With my Palestinian eyes this too might jar with me. I might want to ask the President where he thinks this leaves the six million American Jewish citizens who consider the United States to have fulfilled the “dream of true freedom”, giving them self-determination unparallelled in 2,000 years of Jewish history. Why have the vast majority stubbornly stayed there, apparently against their best interests?

After so much flattery about the achievements of the State of Israel (business, cultural and scientific), I would have been pleasantly surprised that Obama finally got around to mentioning the Palestinians.

However, I would have noticed that, unlike the Jewish story, the Palestinians were not accorded the grand sweep of history in the telling of their narrative. And the President’s description of the birth of Israel itself made no mention of terror tactics and murder, the forced expulsion of tens of thousands of families, the deliberate destruction of hundreds of Palestinian villages and the blatant grab of Palestinian land – all carried out under the fog of war and the justification of Jewish national liberation.
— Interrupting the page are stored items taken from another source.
/-! ## requestStatus -/

@[simp] theorem Part.requestStatus_onLine (p : Part) : (p.requestStatus).sbc.onLine = p.sbc.onLine := by
  simp [Part.requestStatus]
@[simp] theorem Part.requestStatus_txCapture (p : Part) : (p.requestStatus).sbc.txCapture = p.sbc.txCapture := by
  simp [Part.requestStatus]
@[simp] theorem Part.requestStatus_following (p : Part) : (p.requestStatus).sbc.following = p.sbc.following := by
  simp [Part.requestStatus]
@[simp] theorem Part.requestStatus_line (p : Part) : (p.requestStatus).sbc.line = p.sbc.line := by
  simp [Part.requestStatus]
@[simp] theorem Part.requestStatus_rx (p : Part) : (p.requestStatus).sbc.rx = p.sbc.rx := by
  simp [Part.requestStatus]
@[simp] theorem Part.requestStatus_deaf (p : Part) : (p.requestStatus).sbc.deaf = p.sbc.deaf := by
  simp [Part.requestStatus]
@[simp] theorem Part.requestStatus_blind (p : Part) : (p.requestStatus).sbc.blind = p.sbc.blind := by
  simp [Part.requestStatus]
@[simp] theorem Part.requestStatus_mismatches (p : Part) : (p.requestStatus).sbc.mismatches = p.sbc.mismatches := by
  simp [Part.requestStatus]
@[simp] theorem Part.requestStatus_formatErrors (p : Part) : (p.requestStatus).sbc.formatErrors = p.sbc.formatErrors := by
  simp [Part.requestStatus]
@[simp] theorem Part.requestStatus_deafDiscards (p : Part) : (p.requestStatus).sbc.deafDiscards = p.sbc.deafDiscards := by
  simp [Part.requestStatus]
@[simp] theorem Part.requestStatus_lastMismatch (p : Part) : (p.requestStatus).sbc.lastMismatch = p.sbc.lastMismatch := by
  simp [Part.requestStatus]
@[simp] theorem Part.requestStatus_seqCounter (p : Part) : (p.requestStatus).vcl.seqCounter = p.vcl.seqCounter := by
  simp [Part.requestStatus]
@[simp] theorem Part.requestStatus_lostCarry (p : Part) : (p.requestStatus).vcl.lostCarry = p.vcl.lostCarry := by
  simp [Part.requestStatus]
@[simp] theorem Part.requestStatus_cededCarry (p : Part) : (p.requestStatus).vcl.cededCarry = p.vcl.cededCarry := by
  simp [Part.requestStatus]
@[simp] theorem Part.requestStatus_walk (p : Part) : (p.requestStatus).vcl.walk = p.vcl.walk := by
  simp [Part.requestStatus]

/-! ## requestForMarks -/

@[simp] theorem Part.requestForMarks_onLine (p : Part) : (p.requestForMarks).sbc.onLine = p.sbc.onLine := by
  simp [Part.requestForMarks]
@[simp] theorem Part.requestForMarks_txCapture (p : Part) : (p.requestForMarks).sbc.txCapture = p.sbc.txCapture := by
  simp [Part.requestForMarks]
@[simp] theorem Part.requestForMarks_following (p : Part) : (p.requestForMarks).sbc.following = p.sbc.following := by
  simp [Part.requestForMarks]
@[simp] theorem Part.requestForMarks_line (p : Part) : (p.requestForMarks).sbc.line = p.sbc.line := by
  simp [Part.requestForMarks]
@[simp] theorem Part.requestForMarks_rx (p : Part) : (p.requestForMarks).sbc.rx = p.sbc.rx := by
  simp [Part.requestForMarks]
@[simp] theorem Part.requestForMarks_deaf (p : Part) : (p.requestForMarks).sbc.deaf = p.sbc.deaf := by
  simp [Part.requestForMarks]
@[simp] theorem Part.requestForMarks_blind (p : Part) : (p.requestForMarks).sbc.blind = p.sbc.blind := by
  simp [Part.requestForMarks]
@[simp] theorem Part.requestForMarks_mismatches (p : Part) : (p.requestForMarks).sbc.mismatches = p.sbc.mismatches := by
  simp [Part.requestForMarks]
@[simp] theorem Part.requestForMarks_formatErrors (p : Part) : (p.requestForMarks).sbc.formatErrors = p.sbc.formatErrors := by
  simp [Part.requestForMarks]
@[simp] theorem Part.requestForMarks_deafDiscards (p : Part) : (p.requestForMarks).sbc.deafDiscards = p.sbc.deafDiscards := by
  simp [Part.requestForMarks]
@[simp] theorem Part.requestForMarks_lastMismatch (p : Part) : (p.requestForMarks).sbc.lastMismatch = p.sbc.lastMismatch := by
  simp [Part.requestForMarks]
@[simp] theorem Part.requestForMarks_seqCounter (p : Part) : (p.requestForMarks).vcl.seqCounter = p.vcl.seqCounter := by
  simp [Part.requestForMarks]
@[simp] theorem Part.requestForMarks_lostCarry (p : Part) : (p.requestForMarks).vcl.lostCarry = p.vcl.lostCarry := by
  simp [Part.requestForMarks]
@[simp] theorem Part.requestForMarks_cededCarry (p : Part) : (p.requestForMarks).vcl.cededCarry = p.vcl.cededCarry := by
  simp [Part.requestForMarks]
@[simp] theorem Part.requestForMarks_walk (p : Part) : (p.requestForMarks).vcl.walk = p.vcl.walk := by
  simp [Part.requestForMarks]
@[simp] theorem Part.requestForMarks_station (p : Part) : (p.requestForMarks).csu.station = p.csu.station := by
  simp [Part.requestForMarks]
@[simp] theorem Part.requestForMarks_block (p : Part) : (p.requestForMarks).csu.block = p.csu.block := by
  simp [Part.requestForMarks]
@[simp] theorem Part.requestForMarks_image (p : Part) : (p.requestForMarks).csu.image = p.csu.image := by
  simp [Part.requestForMarks]
@[simp] theorem Part.requestForMarks_loadFault (p : Part) : (p.requestForMarks).csu.loadFault = p.csu.loadFault := by
  simp [Part.requestForMarks]
@[simp] theorem Part.requestForMarks_pinActive (p : Part) : (p.requestForMarks).csu.pinActive = p.csu.pinActive := by
  simp [Part.requestForMarks]
@[simp] theorem Part.requestForMarks_commandHold (p : Part) : (p.requestForMarks).csu.commandHold = p.csu.commandHold := by
  simp [Part.requestForMarks]
@[simp] theorem Part.requestForMarks_lastResult (p : Part) : (p.requestForMarks).csu.lastResult = p.csu.lastResult := by
  simp [Part.requestForMarks]
@[simp] theorem Part.requestForMarks_commandCount (p : Part) : (p.requestForMarks).csu.commandCount = p.csu.commandCount := by
  simp [Part.requestForMarks]
@[simp] theorem Part.requestForMarks_periodicSince (p : Part) : (p.requestForMarks).csu.periodicSince = p.csu.periodicSince := by
  simp [Part.requestForMarks]
@[simp] theorem Part.requestForMarks_load (p : Part) : (p.requestForMarks).csu.load = p.csu.load := by
  simp [Part.requestForMarks]

/-! ## markNewlySet -/

@[simp] theorem Part.markNewlySet_onLine (p : Part) : (p.markNewlySet).sbc.onLine = p.sbc.onLine := by
  unfold Part.markNewlySet; (repeat' split) <;> simp
@[simp] theorem Part.markNewlySet_txCapture (p : Part) : (p.markNewlySet).sbc.txCapture = p.sbc.txCapture := by
  unfold Part.markNewlySet; (repeat' split) <;> simp
@[simp] theorem Part.markNewlySet_following (p : Part) : (p.markNewlySet).sbc.following = p.sbc.following := by
  unfold Part.markNewlySet; (repeat' split) <;> simp
@[simp] theorem Part.markNewlySet_line (p : Part) : (p.markNewlySet).sbc.line = p.sbc.line := by
  unfold Part.markNewlySet; (repeat' split) <;> simp
@[simp] theorem Part.markNewlySet_rx (p : Part) : (p.markNewlySet).sbc.rx = p.sbc.rx := by
  unfold Part.markNewlySet; (repeat' split) <;> simp
@[simp] theorem Part.markNewlySet_deaf (p : Part) : (p.markNewlySet).sbc.deaf = p.sbc.deaf := by
  unfold Part.markNewlySet; (repeat' split) <;> simp
@[simp] theorem Part.markNewlySet_blind (p : Part) : (p.markNewlySet).sbc.blind = p.sbc.blind := by
  unfold Part.markNewlySet; (repeat' split) <;> simp
@[simp] theorem Part.markNewlySet_mismatches (p : Part) : (p.markNewlySet).sbc.mismatches = p.sbc.mismatches := by
  unfold Part.markNewlySet; (repeat' split) <;> simp
@[simp] theorem Part.markNewlySet_formatErrors (p : Part) : (p.markNewlySet).sbc.formatErrors = p.sbc.formatErrors := by
  unfold Part.markNewlySet; (repeat' split) <;> simp
@[simp] theorem Part.markNewlySet_deafDiscards (p : Part) : (p.markNewlySet).sbc.deafDiscards = p.sbc.deafDiscards := by
  unfold Part.markNewlySet; (repeat' split) <;> simp
@[simp] theorem Part.markNewlySet_lastMismatch (p : Part) : (p.markNewlySet).sbc.lastMismatch = p.sbc.lastMismatch := by
  unfold Part.markNewlySet; (repeat' split) <;> simp
@[simp] theorem Part.markNewlySet_seqCounter (p : Part) : (p.markNewlySet).vcl.seqCounter = p.vcl.seqCounter := by
  unfold Part.markNewlySet; (repeat' split) <;> simp
@[simp] theorem Part.markNewlySet_lostCarry (p : Part) : (p.markNewlySet).vcl.lostCarry = p.vcl.lostCarry := by
  unfold Part.markNewlySet; (repeat' split) <;> simp
@[simp] theorem Part.markNewlySet_cededCarry (p : Part) : (p.markNewlySet).vcl.cededCarry = p.vcl.cededCarry := by
  unfold Part.markNewlySet; (repeat' split) <;> simp
@[simp] theorem Part.markNewlySet_walk (p : Part) : (p.markNewlySet).vcl.walk = p.vcl.walk := by
  unfold Part.markNewlySet; (repeat' split) <;> simp
@[simp] theorem Part.markNewlySet_station (p : Part) : (p.markNewlySet).csu.station = p.csu.station := by
  unfold Part.markNewlySet; (repeat' split) <;> simp
@[simp] theorem Part.markNewlySet_block (p : Part) : (p.markNewlySet).csu.block = p.csu.block := by
  unfold Part.markNewlySet; (repeat' split) <;> simp
@[simp] theorem Part.markNewlySet_image (p : Part) : (p.markNewlySet).csu.image = p.csu.image := by
  unfold Part.markNewlySet; (repeat' split) <;> simp
@[simp] theorem Part.markNewlySet_loadFault (p : Part) : (p.markNewlySet).csu.loadFault = p.csu.loadFault := by
  unfold Part.markNewlySet; (repeat' split) <;> simp
@[simp] theorem Part.markNewlySet_pinActive (p : Part) : (p.markNewlySet).csu.pinActive = p.csu.pinActive := by
  unfold Part.markNewlySet; (repeat' split) <;> simp
@[simp] theorem Part.markNewlySet_commandHold (p : Part) : (p.markNewlySet).csu.commandHold = p.csu.commandHold := by
  unfold Part.markNewlySet; (repeat' split) <;> simp
@[simp] theorem Part.markNewlySet_lastResult (p : Part) : (p.markNewlySet).csu.lastResult = p.csu.lastResult := by
  unfold Part.markNewlySet; (repeat' split) <;> simp
@[simp] theorem Part.markNewlySet_commandCount (p : Part) : (p.markNewlySet).csu.commandCount = p.csu.commandCount := by
  unfold Part.markNewlySet; (repeat' split) <;> simp
@[simp] theorem Part.markNewlySet_periodicSince (p : Part) : (p.markNewlySet).csu.periodicSince = p.csu.periodicSince := by
  unfold Part.markNewlySet; (repeat' split) <;> simp
@[simp] theorem Part.markNewlySet_load (p : Part) : (p.markNewlySet).csu.load = p.csu.load := by
  unfold Part.markNewlySet; (repeat' split) <;> simp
The story of the 1948 Nakba was easily available to Obama. And if he could not bring himself to accept Palestinian accounts, or preferred to dismiss them as so much Arab propaganda, he could have flicked through the works of numerous Jewish Israeli historians writing over the last thirty years.

If confronting the truth of the 1948 Nakba isn’t what ‘looking at the world through their eyes’ means, then what’s the point of the exercise?

So finally, we come to the half-dozen sentences that got me started and that gave the speech some political bite and the President a small degree of credibility as a broker for peace.

“Put yourself in their shoes – look at the world through their eyes. It is not fair that a Palestinian child cannot grow up in a state of her own, and lives with the presence of a foreign army that controls the movements of her parents every single day. It is not just when settler violence against Palestinians goes unpunished. It is not right to prevent Palestinians from farming their lands; to restrict a student’s ability to move around the West Bank; or to displace Palestinian families from their home. Neither occupation nor expulsion is the answer.”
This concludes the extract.